## Exercise inputs
def bindReq (n : Nat) : Req := rq opWIN_BIND [(387, n), (392, 1)]
def win0 : Window := { tenant := 0, slot := 0, rbase := 0, rkey := 257, qp0 := 1, nqp := 1 }
/-- Logical device 0 carries a window aperture of 1 MiB of tenant 0. -/
def windowed : State := { up with octs := [(octKey 0x3230 2 6, 8), (octKey 0x3230 2 18, 16)], fab := { up.fab with windows := [win0] } }
def wop : WinOp := { id := 3, ld := 0, tenant := 0, qp := 1, taken := true, dpa := 0, addr := 0, slot := 0, write := none }
def loan1 : Comp := { slot := 1, id := 2, tenant := 1, loan := true, exportKey := some 5 }
def lent : State := { linked [c0] up with comps := [comp0, loan1] }
def quench : Req := rq opQUENCH [(144, 2)]
def anneal : Req := rq opANNEAL [(144, 2), (391, 1), (392, 1)]
def tenant1 : Tenant := { id := 1, state := .zeroing }
def oldComp : Comp := { comp0 with oldMap := some map0 }
def hosted : State := { up with lds := [{ n := 0, decoders := [{ size := 268435456, committed := true }, {}, {}, {}] }] }
def evrec : LogRec := { log := 1, handle := 1, stamp := 0, body := .media false 0 }
def logged : State := { up with lds := [{ n := 0, log := [evrec] }] }
def ranged : State := { linked [] up with objs := [(0x323004, 1048576)] }
def createBs : List Byte := [0, 6, 0xFF, 0xFF, 0, 0, 1, 0] ++ List.replicate 24 0
def destroyBs : List Byte := [0, 0, 0, 0]
def grantBs : List Byte := 2 :: List.replicate 15 0 ++ leBytes 8 2097152
def reclaimBs : List Byte := BitVec.ofNat 8 opQUENCH :: List.replicate 63 0
def backed : State := { up with lds := [{ n := 0, background := some { op := 0xC101, arg := 0 } }] }
def bgEnded : Background := { op := 0xC101, arg := 0, status := some .ok, output := [0, 1, 0], reported := true }
def ended : State := { up with lds := [{ n := 0, background := some bgEnded }] }
def assayBs : List Byte := leBytes 4 0x464E4152 ++ [1, 1] ++ List.replicate 34 0
def pAssay : Packet := pk { cls := .mgt, type := 7, payload := assayBs }

theorem pAssay_good : (linked [c0] up).badFormat pAssay = false := by
  have h : pAssay.icrc = pAssay.crc := pk_icrc _
  unfold State.badFormat
  rw [h]
  simp only [bne_self_eq_false]
  decide +kernel

def quoting : State := { up with trust := { up.trust with quotes := [{ id := 0, route := .mgmtPort, session := 1, body := [] }] } }
def queued0 : State := { up with wqs := [{ num := 0, tenant := 0, comp := 0, ld := 0, base := 0, log2 := 8, cq := 0 }] }

/-- A concrete state and operands for every clause of WindowRowsComplete. -/
theorem witness_windowRowsComplete :
  (∃ (s : State), ∃ (r : _), ∃ (q : _),
    s.Runs r q opWIN_BIND ∧
    q.accepted = false ∧
    wbRbase q.entry % 64 = 0 ∧
    wbNqp q.entry = 0 ∧
    (∀ o ∈ s.fab.winOps, ¬ (o.tenant = q.tenant ∧ o.slot = wbSlot q.entry))) ∧
  (∃ (s : State), ∃ (r : _), ∃ (q : _),
    s.Runs r q opWIN_BIND ∧
    q.accepted = false ∧
    wbRbase q.entry % 64 = 0 ∧
    0 < wbNqp q.entry ∧
    wbNqp q.entry ≤ 16 ∧
    s.windowQps q.tenant (wbQp0 q.entry) (wbNqp q.entry) = true ∧
    (∀ o ∈ s.fab.winOps, ¬ (o.tenant = q.tenant ∧ o.slot = wbSlot q.entry))) ∧
  (∃ (s : State), ∃ (ld : _), ∃ (n : _), ∃ (a : _), ∃ (x : _), ∃ (w : _), ∃ (ap : _), ∃ (c : _), ∃ (wr : _), ∃ (ctr : _),
    (c, wr, ctr) ∈ [(Instr.windowRead ld n a, (none : Option (BitVec 512)), 0xA), (.windowWrite ld n a x, some x, 0xB)] ∧
    s.windowAperture ld n = some ap ∧
    a < ap.length ∧
    s.node.powered = true ∧
    s.coreRuns = true ∧
    s.window n (winSlot a) = some w) ∧
  (∃ (s : State), ∃ (ld : _), ∃ (n : _),
    s.node.powered = true ∧
    s.tenantLd n = ld) ∧
  (∃ (s : State), ∃ (i : _), ∃ (o : _),
    s.fab.winOps.find? (·.id == i) = some o ∧
    o.write = none ∧
    o.late = false ∧
    o.taken = true) :=
  ⟨⟨having (bindReq 0) up, 0, bindReq 0,
     by decide +kernel⟩,
   ⟨having (bindReq 1) (linked [c0] up), 0, bindReq 1,
     by decide +kernel⟩,
   ⟨windowed, 0, 0, 0, 5, win0, ⟨0, 1048576, 0, 0, 2⟩, .windowWrite 0 0 0 5, some 5, 0xB,
     by decide +kernel⟩,
   ⟨up, 0, 0,
     by decide +kernel⟩,
   ⟨{ up with fab := { up.fab with winOps := [wop] } }, 3, wop,
     by decide +kernel⟩⟩

/-- A concrete state and operands for every clause of LoanRowsComplete. -/
theorem witness_loanRowsComplete :
  (∃ (s : State), ∃ (r : _), ∃ (q : _), ∃ (c : _),
    s.Runs r q opQUENCH ∧
    firstFail (s.reclaimChecks q) = none ∧
    s.loanComp q.entry = some c) ∧
  (∃ (s : State), ∃ (r : _), ∃ (q : _), ∃ (c : _),
    s.Runs r q opANNEAL ∧
    q.accepted = false ∧
    firstFail (s.reclaimChecks q) = none ∧
    s.loanComp q.entry = some c ∧
    firstFail (s.annealChecks q c) = none) ∧
  (∃ (s : State), ∃ (r : _), ∃ (q : _),
    s.req r = some q ∧
    q.op = opANNEAL ∧
    q.accepted = true ∧
    q.live = true ∧
    s.coreRuns = true) ∧
  (∃ (s : State), ∃ (k : _), ∃ (c : _),
    s.comp k = some c ∧
    c.state = .annealing ∧
    s.coreRuns = true) ∧
  (∃ (s : State), ∃ (n : _), ∃ (x : _),
    s.tenant n = some x ∧
    x.state = .zeroing ∧
    s.coreRuns = true) ∧
  (∃ (s : State), ∃ (k : _), ∃ (c : _),
    s.comp k = some c ∧
    s.node.powered = true ∧
    c.state = .releasing ∧
    (s.mapUses k (fun _ => true) = 0)) ∧
  (∃ (s : State), ∃ (k : _), ∃ (c : _), ∃ (m : _),
    s.comp k = some c ∧
    c.oldMap = some m ∧
    s.node.powered = true ∧
    s.oldInflight k = 0) ∧
  (∃ (s : State),
    s.node.powered = true) :=
  ⟨⟨having quench lent, 0, quench, loan1,
     by decide +kernel⟩,
   ⟨having anneal lent, 0, anneal, loan1,
     by decide +kernel⟩,
   ⟨having { anneal with phase := .waiting (.anneal 1), accepted := true } lent, 0, { anneal with phase := .waiting (.anneal 1), accepted := true },
     by decide +kernel⟩,
   ⟨{ lent with comps := [{ loan1 with state := .annealing }] }, 1, { loan1 with state := .annealing },
     by decide +kernel⟩,
   ⟨{ up with tenants := tenant1 :: up.tenants }, 1, tenant1,
     by decide +kernel⟩,
   ⟨{ lent with comps := [{ comp0 with state := .releasing }] }, 0, { comp0 with state := .releasing },
     by decide +kernel⟩,
   ⟨{ lent with comps := [oldComp] }, 0, oldComp, map0,
     by decide +kernel⟩,
   ⟨lent,
     by decide +kernel⟩⟩

/-- A concrete state and operands for every clause of CxlAccessComplete. -/
theorem witness_cxlAccessComplete :
  (∃ (s : State), ∃ (ld : _), ∃ (hpa : _), ∃ (dpa : _),
    s.linkCarries ld = true ∧
    (s.ld ld).decode hpa = some dpa) ∧
  (∃ (s : State), ∃ (ld : _), ∃ (d : _), ∃ (b : _), ∃ (n : _), ∃ (k : _), ∃ (w : _),
    s.ldPresent ld = true ∧
    d < 4 ∧
    (s.ld ld).decoderOk d b n k w = true) ∧
  (∃ (s : State), ∃ (ld : _), ∃ (d : _), ∃ (b : _), ∃ (n : _), ∃ (k : _), ∃ (w : _),
    s.ldPresent ld = true ∧
    d < 4 ∧
    (s.ld ld).decoderOk d b n k w = false ∧
    ((s.ld ld).decoders.getD d {}).committed = false) :=
  ⟨⟨hosted, 0, 0, 0,
     by decide +kernel⟩,
   ⟨up, 0, 0, 0, 268435456, 0, 1,
     by decide +kernel⟩,
   ⟨up, 0, 0, 0, 268435456, 0, 2,
     by decide +kernel⟩⟩

/-- A concrete state and operands for every clause of MailboxStandardComplete. -/
theorem witness_mailboxStandardComplete :
  (∃ (s : State), ∃ (ld : _),
    s.linkCarries ld = true) ∧
  (∃ (s : State), ∃ (ld : _),
    s.linkCarries ld = true ∧
    (s.ld ld).background = none) ∧
  (∃ (s : State), ∃ (ld : _), ∃ (b : _),
    s.linkCarries ld = true ∧
    (s.ld ld).background = some b ∧
    b.reported = false) ∧
  (∃ (s : State), ∃ (ld : _), ∃ (b : _), ∃ (st : Status),
    s.linkCarries ld = true ∧
    (s.ld ld).background = some b ∧
    b.reported = true ∧
    b.status = some st) ∧
  (∃ (s : State), ∃ (ld : _), ∃ (off : _), ∃ (n : _),
    s.linkCarries ld = true ∧
    off + n ≤ (Config.cxlPayload effectsLog mboxOpcodes).length) ∧
  (∃ (s : State), ∃ (ld : _), ∃ (k : _),
    s.linkCarries ld = true ∧
    k ≤ logDcd) ∧
  (∃ (s : State), ∃ (ld : _), ∃ (k : _), ∃ (hs : List Nat),
    s.linkCarries ld = true ∧
    k ≤ logDcd ∧
    (∀ h ∈ hs, ∃ r ∈ (s.ld ld).log, r.log = k ∧ r.handle = h)) ∧
  (∃ (s : State), ∃ (ld : _), ∃ (k : _), ∃ (e : _),
    s.linkCarries ld = true ∧
    k ≤ logDcd ∧
    e < 2048 ∧
    bit (s.targets ld) (e / 32) = true) ∧
  (∃ (s : State), ∃ (ld : _), ∃ (rs : _),
    s.linkCarries ld = true ∧
    (acceptExtents (s.goneBlocks ld) (s.ld ld).extents rs).isSome = true) ∧
  (∃ (s : State), ∃ (ld : _), ∃ (op : _),
    s.linkCarries ld = true ∧
    op ∉ mboxOpcodes) :=
  ⟨⟨up, 0,
     by decide +kernel⟩,
   ⟨up, 0,
     by decide +kernel⟩,
   ⟨backed, 0, { op := 0xC101, arg := 0 },
     by decide +kernel⟩,
   ⟨ended, 0, bgEnded, .ok,
     by decide +kernel⟩,
   ⟨up, 0, 0, 0,
     by decide +kernel, Nat.zero_le _⟩,
   ⟨up, 0, 4,
     by decide +kernel⟩,
   ⟨logged, 0, 1, [1],
     by decide +kernel⟩,
   ⟨up, 0, 4, 2047,
     by decide +kernel⟩,
   ⟨up, 0, [],
     by decide +kernel⟩,
   ⟨up, 0, 0x0500,
     by decide +kernel⟩⟩

/-- A concrete state and operands for every clause of MailboxVendorComplete. -/
theorem witness_mailboxVendorComplete :
  (∃ (s : State), ∃ (v : _), ∃ (ld : _), ∃ (p : _), ∃ (n : _),
    s.linkCarries ld = true ∧
    s.isBanked = false ∧
    p.length = 32 ∧
    v = s.mboxTake ld 0xC100 ∧
    firstFail (v.queueChecks ld (queueSpec p)) = none ∧
    v.queueNumber (queueSpec p) = some n) ∧
  (∃ (s : State), ∃ (v : _), ∃ (ld : _), ∃ (p : _), ∃ (u : _),
    s.linkCarries ld = true ∧
    s.isBanked = false ∧
    (s.ld ld).busy = false ∧
    p.length = 4 ∧
    v = s.mboxTake ld 0xC101 ∧
    firstFail (v.destroyChecks ld (queueArg p)) = none ∧
    (u = if queueArg p / 65536 = 0 then v.modWq (queueArg p) fun w => { w with stopped := true } else v)) ∧
  (∃ (s : State), ∃ (v : _), ∃ (ld : _), ∃ (p : _), ∃ (k : _),
    s.linkCarries ld = true ∧
    s.isBanked = false ∧
    p.length = 24 ∧
    k = pfield p 0 1 ∧
    areaPermitted s ld k = true ∧
    v = s.mboxTake ld 0xC200 ∧
    k ≤ 2 ∧
    pfield p 1 7 = 0 ∧
    v.areaHeld ld k = false ∧
    pfield p 8 8 % 2097152 = 0 ∧
    pfield p 16 8 % 2097152 = 0 ∧
    (areaLength k).1 ≤ pfield p 16 8 ∧
    pfield p 16 8 ≤ (areaLength k).2) ∧
  (∃ (s : State), ∃ (v : _), ∃ (ld : _), ∃ (p : _), ∃ (k : _),
    s.linkCarries ld = true ∧
    s.isBanked = false ∧
    (s.ld ld).busy = false ∧
    p.length = 4 ∧
    k = pfield p 0 1 ∧
    areaPermitted s ld k = true ∧
    v = s.mboxTake ld 0xC201 ∧
    k ≤ 2 ∧
    v.areaHeld ld k = true ∧
    (k ≠ 1 → v.areaUsed ld k = false)) ∧
  (∃ (s : State), ∃ (ld : _), ∃ (p : _),
    s.linkCarries ld = true ∧
    s.isBanked = false ∧
    (s.ld ld).busy = false ∧
    p.length = 64 ∧
    ld = s.mgmtLd ∧
    hdrOpcode (reclaimEntry p) ∈ [opQUENCH, opANNEAL] ∧
    pfield p 1 15 = 0) ∧
  (∃ (s : State), ∃ (ld : _), ∃ (b : _),
    (s.ld ld).background = some b ∧
    s.node.powered = true ∧
    b.reported = false) ∧
  (∃ (s : State), ∃ (ld : _), ∃ (f : VopFrame), ∃ (x : _),
    s.node.powered = true ∧
    s.linkCarries ld = true ∧
    s.node.recovery = false ∧
    f.payload.length = f.len ∧
    x = (s.mboxTake ld 0xC000).vop { f with route := .mailbox ld }) ∧
  (∃ (s : State), ∃ (ld : _), ∃ (f : VopFrame),
    s.linkCarries ld = true ∧
    s.node.recovery = false ∧
    f.payload.length ≠ f.len) :=
  ⟨⟨{ ranged with cqs := [cq0] }, _, 0, createBs, 0,
     by decide +kernel, by decide +kernel, by decide +kernel, rfl, by decide +kernel⟩,
   ⟨queued0, _, 0, destroyBs, _,
     by decide +kernel, by decide +kernel, by decide +kernel, by decide +kernel, rfl, by decide +kernel, rfl⟩,
   ⟨up, _, 0, grantBs, 2,
     join5 (by decide +kernel) (⟨rfl, by decide +kernel⟩)⟩,
   ⟨{ up with objs := [(0x323004, 2097152)] }, _, 0, [2, 0, 0, 0], 2,
     join5 (by decide +kernel) (⟨by decide +kernel, rfl, by decide +kernel⟩)⟩,
   ⟨up, 0, reclaimBs,
     by decide +kernel⟩,
   ⟨backed, 0, { op := 0xC101, arg := 0 },
     by decide +kernel⟩,
   ⟨up, 0, { route := .mailbox 0 }, _,
     by decide +kernel, by decide +kernel, by decide +kernel, by decide +kernel, rfl⟩,
   ⟨up, 0, { route := .mailbox 0, len := 1 },
     by decide +kernel⟩⟩

/-- A concrete state and operands for every clause of FirmwareAndAssayComplete. -/
theorem witness_firmwareAndAssayComplete :
  (∃ (s : State), ∃ (ld : _),
    s.linkCarries ld = true ∧
    ld = s.mgmtLd) ∧
  (∃ (s : State), ∃ (v : _), ∃ (ld : _), ∃ (off : _), ∃ (bs : List Byte), ∃ (u : _),
    s.linkCarries ld = true ∧
    ld = s.mgmtLd ∧
    s.activating = false ∧
    (∀ x ∈ s.mgmt.staged, x.index = 0x7100 → x.session = mailboxSession) ∧
    off + bs.length ≤ stageBytes ∧
    v = s.mboxTake ld 0x0201 ∧
    (u = ((v.modMgmt fun m => m.stage mailboxSession 0x7100 6 (bs.zipIdx.map fun x => (off + x.2, x.1))).setScalar 0x7100 stageState 1).modLd ld (fun l => { l with transfer := true }))) ∧
  (∃ (s : State), ∃ (v : _), ∃ (ld : _),
    s.linkCarries ld = true ∧
    ld = s.mgmtLd ∧
    s.activating = false ∧
    s.recalibrating = false ∧
    s.node.warmRunning = false ∧
    s.scalar 0x7100 stageState = 2 ∧
    v = s.mboxTake ld 0x0202) ∧
  (∃ (s : State), ∃ (ld : _), ∃ (i : Nat), ∃ (p : _),
    s.linkCarries ld = true ∧
    doeProtocols[i]? = some p) ∧
  (∃ (s : State), ∃ (ld : _),
    s.linkCarries ld = true) ∧
  (∃ (s : State), ∃ (n : _), ∃ (p : _), ∃ (u : _),
    s.Arrives p .mgt 7 ∧
    p.src = n ∧
    u = (s.heard p).accepted ∧
    firstFail (u.assayChecks (.pyvas n) none p.payload) = none) ∧
  (∃ (s : State), ∃ (ld : _), ∃ (bs : _),
    s.node.powered = true ∧
    s.linkCarries ld = true ∧
    firstFail (s.assayChecks (.doe ld) none bs) = none) ∧
  (∃ (s : State), ∃ (id : _), ∃ (q : _), ∃ (u : _),
    s.trust.quotes.find? (·.id == id) = some q ∧
    u = { s with trust := { s.trust with quotes := dropWhere (·.id == id) s.trust.quotes } }) :=
  ⟨⟨up, 0,
     by decide +kernel⟩,
   ⟨up, _, 0, 0, [1], _,
     join5 (by decide +kernel) (⟨rfl, rfl⟩)⟩,
   ⟨{ up with objs := [(0x710007, 2)] }, _, 0,
     join5 (by decide +kernel) (⟨by decide +kernel, rfl⟩)⟩,
   ⟨up, 0, 2, (0x1FC5, 1),
     by decide +kernel⟩,
   ⟨up, 0,
     by decide +kernel⟩,
   ⟨linked [c0] up, 1, pAssay, _,
     ⟨by decide +kernel, by decide +kernel, pAssay_good, by decide +kernel⟩, by decide +kernel, rfl, by decide +kernel⟩,
   ⟨up, 0, assayBs,
     by decide +kernel⟩,
   ⟨quoting, 0, { id := 0, route := .mgmtPort, session := 1, body := [] }, _,
     by decide +kernel, rfl⟩⟩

## Exercise
In the listing above, please copy exactly the lines from the first through the one that contains "def ranged : State", and no others.

## Finished task
def bindReq (n : Nat) : Req := rq opWIN_BIND [(387, n), (392, 1)]
def win0 : Window := { tenant := 0, slot := 0, rbase := 0, rkey := 257, qp0 := 1, nqp := 1 }
/-- Logical device 0 carries a window aperture of 1 MiB of tenant 0. -/
def windowed : State := { up with octs := [(octKey 0x3230 2 6, 8), (octKey 0x3230 2 18, 16)], fab := { up.fab with windows := [win0] } }
def wop : WinOp := { id := 3, ld := 0, tenant := 0, qp := 1, taken := true, dpa := 0, addr := 0, slot := 0, write := none }
def loan1 : Comp := { slot := 1, id := 2, tenant := 1, loan := true, exportKey := some 5 }
def lent : State := { linked [c0] up with comps := [comp0, loan1] }
def quench : Req := rq opQUENCH [(144, 2)]
def anneal : Req := rq opANNEAL [(144, 2), (391, 1), (392, 1)]
def tenant1 : Tenant := { id := 1, state := .zeroing }
def oldComp : Comp := { comp0 with oldMap := some map0 }
def hosted : State := { up with lds := [{ n := 0, decoders := [{ size := 268435456, committed := true }, {}, {}, {}] }] }
def evrec : LogRec := { log := 1, handle := 1, stamp := 0, body := .media false 0 }
def logged : State := { up with lds := [{ n := 0, log := [evrec] }] }
def ranged : State := { linked [] up with objs := [(0x323004, 1048576)] }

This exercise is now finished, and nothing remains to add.